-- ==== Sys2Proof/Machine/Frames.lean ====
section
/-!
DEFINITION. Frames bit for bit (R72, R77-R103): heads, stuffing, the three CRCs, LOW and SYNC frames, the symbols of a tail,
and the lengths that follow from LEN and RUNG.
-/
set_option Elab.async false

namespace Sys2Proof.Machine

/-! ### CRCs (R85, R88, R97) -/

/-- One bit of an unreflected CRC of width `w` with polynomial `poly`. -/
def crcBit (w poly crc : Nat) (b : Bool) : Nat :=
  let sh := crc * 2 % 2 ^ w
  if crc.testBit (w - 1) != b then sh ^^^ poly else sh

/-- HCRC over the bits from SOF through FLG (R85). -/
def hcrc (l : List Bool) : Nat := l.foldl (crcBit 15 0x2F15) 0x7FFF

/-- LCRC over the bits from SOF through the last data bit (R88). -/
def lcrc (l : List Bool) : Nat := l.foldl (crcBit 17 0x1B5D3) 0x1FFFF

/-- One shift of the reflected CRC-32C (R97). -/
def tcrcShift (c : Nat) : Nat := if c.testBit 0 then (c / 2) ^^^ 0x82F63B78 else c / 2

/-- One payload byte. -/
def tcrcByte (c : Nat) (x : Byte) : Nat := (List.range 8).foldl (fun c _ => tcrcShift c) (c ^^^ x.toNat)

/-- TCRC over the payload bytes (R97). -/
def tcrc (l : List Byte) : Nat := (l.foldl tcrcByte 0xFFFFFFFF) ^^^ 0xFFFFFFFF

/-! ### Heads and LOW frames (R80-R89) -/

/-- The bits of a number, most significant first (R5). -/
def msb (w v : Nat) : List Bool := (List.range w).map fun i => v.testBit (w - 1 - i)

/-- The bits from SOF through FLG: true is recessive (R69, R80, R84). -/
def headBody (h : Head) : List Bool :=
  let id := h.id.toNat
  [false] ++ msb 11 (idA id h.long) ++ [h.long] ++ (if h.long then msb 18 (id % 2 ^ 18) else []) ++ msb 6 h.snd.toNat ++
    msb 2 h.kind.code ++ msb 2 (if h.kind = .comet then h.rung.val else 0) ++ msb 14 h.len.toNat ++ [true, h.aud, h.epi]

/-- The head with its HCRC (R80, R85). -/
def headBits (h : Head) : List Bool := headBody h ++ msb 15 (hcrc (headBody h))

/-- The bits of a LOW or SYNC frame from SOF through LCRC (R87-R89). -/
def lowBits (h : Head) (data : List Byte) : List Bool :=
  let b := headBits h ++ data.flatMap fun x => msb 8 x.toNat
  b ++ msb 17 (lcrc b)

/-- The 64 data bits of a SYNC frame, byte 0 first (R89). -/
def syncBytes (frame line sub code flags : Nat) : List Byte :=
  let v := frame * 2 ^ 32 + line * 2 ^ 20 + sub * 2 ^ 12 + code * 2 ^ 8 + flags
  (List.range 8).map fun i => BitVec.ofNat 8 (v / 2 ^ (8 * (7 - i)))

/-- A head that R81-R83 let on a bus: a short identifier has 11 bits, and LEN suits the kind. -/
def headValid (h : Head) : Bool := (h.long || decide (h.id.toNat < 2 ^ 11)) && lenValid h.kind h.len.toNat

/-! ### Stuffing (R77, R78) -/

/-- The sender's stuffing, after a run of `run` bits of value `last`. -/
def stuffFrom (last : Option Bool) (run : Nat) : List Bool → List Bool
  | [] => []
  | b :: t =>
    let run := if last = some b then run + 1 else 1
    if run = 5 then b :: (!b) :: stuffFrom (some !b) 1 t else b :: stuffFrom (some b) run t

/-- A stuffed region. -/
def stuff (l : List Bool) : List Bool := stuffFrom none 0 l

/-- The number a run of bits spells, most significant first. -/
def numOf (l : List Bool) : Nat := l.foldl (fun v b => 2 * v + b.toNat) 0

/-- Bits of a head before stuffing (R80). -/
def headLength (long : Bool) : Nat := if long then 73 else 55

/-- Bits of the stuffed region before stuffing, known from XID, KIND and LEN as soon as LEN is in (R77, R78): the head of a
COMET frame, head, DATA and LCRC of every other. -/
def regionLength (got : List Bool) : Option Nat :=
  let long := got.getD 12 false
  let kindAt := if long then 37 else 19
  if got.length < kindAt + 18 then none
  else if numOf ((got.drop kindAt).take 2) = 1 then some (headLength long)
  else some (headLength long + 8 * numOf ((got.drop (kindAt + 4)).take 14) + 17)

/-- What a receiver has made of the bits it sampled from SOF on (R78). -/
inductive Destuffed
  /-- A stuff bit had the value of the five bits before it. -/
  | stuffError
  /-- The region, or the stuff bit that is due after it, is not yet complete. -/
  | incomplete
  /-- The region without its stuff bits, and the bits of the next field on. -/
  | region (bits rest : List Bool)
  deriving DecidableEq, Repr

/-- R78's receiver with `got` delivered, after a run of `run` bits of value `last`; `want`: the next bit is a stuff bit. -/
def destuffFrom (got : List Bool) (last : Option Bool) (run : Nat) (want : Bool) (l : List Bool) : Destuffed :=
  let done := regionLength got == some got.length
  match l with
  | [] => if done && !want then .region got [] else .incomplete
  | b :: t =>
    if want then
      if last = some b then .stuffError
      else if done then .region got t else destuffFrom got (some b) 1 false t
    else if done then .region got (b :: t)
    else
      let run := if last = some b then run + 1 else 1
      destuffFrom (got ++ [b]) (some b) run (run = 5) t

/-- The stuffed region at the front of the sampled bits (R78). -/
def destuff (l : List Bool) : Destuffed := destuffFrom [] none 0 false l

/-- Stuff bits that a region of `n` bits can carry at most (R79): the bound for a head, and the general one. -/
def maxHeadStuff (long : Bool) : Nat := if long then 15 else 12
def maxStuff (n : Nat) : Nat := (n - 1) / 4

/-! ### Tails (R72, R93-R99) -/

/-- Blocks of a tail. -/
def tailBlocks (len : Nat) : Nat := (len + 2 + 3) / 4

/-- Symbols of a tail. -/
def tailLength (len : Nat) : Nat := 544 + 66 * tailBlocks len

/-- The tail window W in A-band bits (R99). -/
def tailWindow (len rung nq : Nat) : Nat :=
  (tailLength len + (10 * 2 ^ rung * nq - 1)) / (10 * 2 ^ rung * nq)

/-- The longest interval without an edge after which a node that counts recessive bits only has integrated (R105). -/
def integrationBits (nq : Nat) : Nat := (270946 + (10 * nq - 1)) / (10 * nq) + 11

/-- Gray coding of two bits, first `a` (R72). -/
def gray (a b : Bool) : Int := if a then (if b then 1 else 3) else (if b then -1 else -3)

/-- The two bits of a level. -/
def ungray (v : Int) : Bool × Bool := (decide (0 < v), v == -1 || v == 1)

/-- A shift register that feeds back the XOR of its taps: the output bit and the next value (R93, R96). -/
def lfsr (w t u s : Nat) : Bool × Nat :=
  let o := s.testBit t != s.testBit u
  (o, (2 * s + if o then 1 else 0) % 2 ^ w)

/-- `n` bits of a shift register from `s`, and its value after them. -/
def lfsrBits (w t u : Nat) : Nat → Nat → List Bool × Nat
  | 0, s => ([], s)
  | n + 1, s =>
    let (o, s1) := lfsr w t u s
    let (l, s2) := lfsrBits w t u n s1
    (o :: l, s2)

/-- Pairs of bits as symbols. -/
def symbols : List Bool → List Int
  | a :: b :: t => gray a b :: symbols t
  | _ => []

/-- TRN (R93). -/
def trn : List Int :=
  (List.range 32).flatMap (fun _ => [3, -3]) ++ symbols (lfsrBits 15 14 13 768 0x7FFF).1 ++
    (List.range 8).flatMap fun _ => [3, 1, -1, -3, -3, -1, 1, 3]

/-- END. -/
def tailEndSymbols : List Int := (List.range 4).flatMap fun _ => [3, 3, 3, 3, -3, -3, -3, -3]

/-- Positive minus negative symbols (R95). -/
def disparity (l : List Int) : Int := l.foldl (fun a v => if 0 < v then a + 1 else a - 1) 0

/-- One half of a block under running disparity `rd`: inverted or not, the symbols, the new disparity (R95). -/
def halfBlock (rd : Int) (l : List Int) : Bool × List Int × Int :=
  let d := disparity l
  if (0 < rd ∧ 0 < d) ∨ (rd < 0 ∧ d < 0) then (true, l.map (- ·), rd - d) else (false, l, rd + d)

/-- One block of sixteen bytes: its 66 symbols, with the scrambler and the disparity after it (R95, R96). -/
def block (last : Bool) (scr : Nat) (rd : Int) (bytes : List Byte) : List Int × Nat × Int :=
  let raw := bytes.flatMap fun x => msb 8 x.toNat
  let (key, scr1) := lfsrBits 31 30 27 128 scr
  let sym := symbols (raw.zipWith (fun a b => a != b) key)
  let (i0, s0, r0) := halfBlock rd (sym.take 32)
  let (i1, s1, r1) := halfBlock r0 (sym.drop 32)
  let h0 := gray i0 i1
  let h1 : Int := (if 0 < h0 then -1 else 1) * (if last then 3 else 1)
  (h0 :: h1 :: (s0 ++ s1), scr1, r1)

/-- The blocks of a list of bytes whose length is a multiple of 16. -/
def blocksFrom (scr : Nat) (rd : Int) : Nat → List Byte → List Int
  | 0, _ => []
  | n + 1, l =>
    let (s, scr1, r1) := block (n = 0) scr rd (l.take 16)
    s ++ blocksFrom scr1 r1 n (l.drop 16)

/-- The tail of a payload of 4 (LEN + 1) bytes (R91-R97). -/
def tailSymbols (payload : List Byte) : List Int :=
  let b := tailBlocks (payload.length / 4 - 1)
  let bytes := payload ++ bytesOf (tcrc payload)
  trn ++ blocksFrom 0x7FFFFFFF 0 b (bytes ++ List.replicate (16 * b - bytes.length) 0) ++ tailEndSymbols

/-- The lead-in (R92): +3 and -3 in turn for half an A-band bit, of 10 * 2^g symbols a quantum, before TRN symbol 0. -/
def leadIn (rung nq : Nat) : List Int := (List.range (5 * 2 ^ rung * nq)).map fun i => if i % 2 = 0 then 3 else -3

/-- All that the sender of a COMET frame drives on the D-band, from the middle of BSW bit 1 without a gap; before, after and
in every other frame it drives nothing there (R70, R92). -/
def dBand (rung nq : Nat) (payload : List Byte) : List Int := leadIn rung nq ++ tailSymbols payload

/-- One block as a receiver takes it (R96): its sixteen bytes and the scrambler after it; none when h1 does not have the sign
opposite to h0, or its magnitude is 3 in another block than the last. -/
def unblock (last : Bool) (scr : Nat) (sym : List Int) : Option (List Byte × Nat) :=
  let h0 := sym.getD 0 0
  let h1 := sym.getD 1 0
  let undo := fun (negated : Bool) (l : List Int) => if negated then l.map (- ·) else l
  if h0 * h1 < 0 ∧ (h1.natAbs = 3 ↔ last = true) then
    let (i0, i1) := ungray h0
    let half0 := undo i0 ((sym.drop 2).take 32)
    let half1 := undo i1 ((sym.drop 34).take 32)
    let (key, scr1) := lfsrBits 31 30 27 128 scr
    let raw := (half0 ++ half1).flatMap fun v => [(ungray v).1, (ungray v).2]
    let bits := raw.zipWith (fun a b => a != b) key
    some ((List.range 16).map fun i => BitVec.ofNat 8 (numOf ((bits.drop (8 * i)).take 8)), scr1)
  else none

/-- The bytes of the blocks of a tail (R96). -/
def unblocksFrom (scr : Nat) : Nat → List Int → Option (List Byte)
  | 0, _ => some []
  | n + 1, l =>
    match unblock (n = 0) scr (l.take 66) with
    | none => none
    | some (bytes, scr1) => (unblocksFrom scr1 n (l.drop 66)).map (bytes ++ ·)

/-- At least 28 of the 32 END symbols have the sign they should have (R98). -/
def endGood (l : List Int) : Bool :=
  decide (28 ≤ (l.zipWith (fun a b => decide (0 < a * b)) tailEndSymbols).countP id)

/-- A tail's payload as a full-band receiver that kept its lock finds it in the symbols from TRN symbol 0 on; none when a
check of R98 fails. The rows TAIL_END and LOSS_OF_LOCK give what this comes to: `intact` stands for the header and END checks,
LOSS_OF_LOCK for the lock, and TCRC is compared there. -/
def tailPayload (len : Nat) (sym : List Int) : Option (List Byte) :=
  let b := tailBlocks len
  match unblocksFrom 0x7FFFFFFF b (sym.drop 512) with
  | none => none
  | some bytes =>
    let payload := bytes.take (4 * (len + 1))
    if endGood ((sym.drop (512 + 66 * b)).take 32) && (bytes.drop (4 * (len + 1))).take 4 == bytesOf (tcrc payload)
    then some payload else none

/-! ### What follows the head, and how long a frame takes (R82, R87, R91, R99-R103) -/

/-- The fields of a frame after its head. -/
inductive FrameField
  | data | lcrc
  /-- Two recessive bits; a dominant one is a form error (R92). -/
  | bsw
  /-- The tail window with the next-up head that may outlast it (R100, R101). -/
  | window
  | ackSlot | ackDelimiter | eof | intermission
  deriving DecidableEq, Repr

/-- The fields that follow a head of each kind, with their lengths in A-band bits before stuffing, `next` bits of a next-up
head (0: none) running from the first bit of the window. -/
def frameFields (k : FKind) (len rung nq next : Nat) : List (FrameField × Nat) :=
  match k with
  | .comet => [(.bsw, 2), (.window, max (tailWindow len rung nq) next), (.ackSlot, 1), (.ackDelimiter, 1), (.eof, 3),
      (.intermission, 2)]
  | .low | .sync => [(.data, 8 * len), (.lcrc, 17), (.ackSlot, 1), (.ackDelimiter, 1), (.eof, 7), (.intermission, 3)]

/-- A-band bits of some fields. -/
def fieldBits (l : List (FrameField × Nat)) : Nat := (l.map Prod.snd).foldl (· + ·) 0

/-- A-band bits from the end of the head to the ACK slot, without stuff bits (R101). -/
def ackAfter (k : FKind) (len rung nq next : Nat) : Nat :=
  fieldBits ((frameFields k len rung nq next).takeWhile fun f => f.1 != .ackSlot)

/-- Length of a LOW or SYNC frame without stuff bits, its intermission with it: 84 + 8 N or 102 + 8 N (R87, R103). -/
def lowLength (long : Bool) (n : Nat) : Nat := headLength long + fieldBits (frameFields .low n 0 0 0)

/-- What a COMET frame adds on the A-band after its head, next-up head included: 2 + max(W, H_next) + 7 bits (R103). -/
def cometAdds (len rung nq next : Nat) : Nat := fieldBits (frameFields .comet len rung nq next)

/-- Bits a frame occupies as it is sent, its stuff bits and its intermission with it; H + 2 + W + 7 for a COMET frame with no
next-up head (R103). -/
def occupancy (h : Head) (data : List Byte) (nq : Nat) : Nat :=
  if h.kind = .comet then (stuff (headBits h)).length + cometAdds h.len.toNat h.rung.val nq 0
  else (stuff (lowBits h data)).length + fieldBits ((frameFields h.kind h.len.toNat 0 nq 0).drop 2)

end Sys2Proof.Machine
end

* What this task involves
Copy the records above exactly, beginning at the line that contains "def unblocksFrom (scr" and stopping after the line that contains "its head. -/".

* Solution to this problem
def unblocksFrom (scr : Nat) : Nat → List Int → Option (List Byte)
  | 0, _ => some []
  | n + 1, l =>
    match unblock (n = 0) scr (l.take 66) with
    | none => none
    | some (bytes, scr1) => (unblocksFrom scr1 n (l.drop 66)).map (bytes ++ ·)

/-- At least 28 of the 32 END symbols have the sign they should have (R98). -/
def endGood (l : List Int) : Bool :=
  decide (28 ≤ (l.zipWith (fun a b => decide (0 < a * b)) tailEndSymbols).countP id)

/-- A tail's payload as a full-band receiver that kept its lock finds it in the symbols from TRN symbol 0 on; none when a
check of R98 fails. The rows TAIL_END and LOSS_OF_LOCK give what this comes to: `intact` stands for the header and END checks,
LOSS_OF_LOCK for the lock, and TCRC is compared there. -/
def tailPayload (len : Nat) (sym : List Int) : Option (List Byte) :=
  let b := tailBlocks len
  match unblocksFrom 0x7FFFFFFF b (sym.drop 512) with
  | none => none
  | some bytes =>
    let payload := bytes.take (4 * (len + 1))
    if endGood ((sym.drop (512 + 66 * b)).take 32) && (bytes.drop (4 * (len + 1))).take 4 == bytesOf (tcrc payload)
    then some payload else none

/-! ### What follows the head, and how long a frame takes (R82, R87, R91, R99-R103) -/

/-- The fields of a frame after its head. -/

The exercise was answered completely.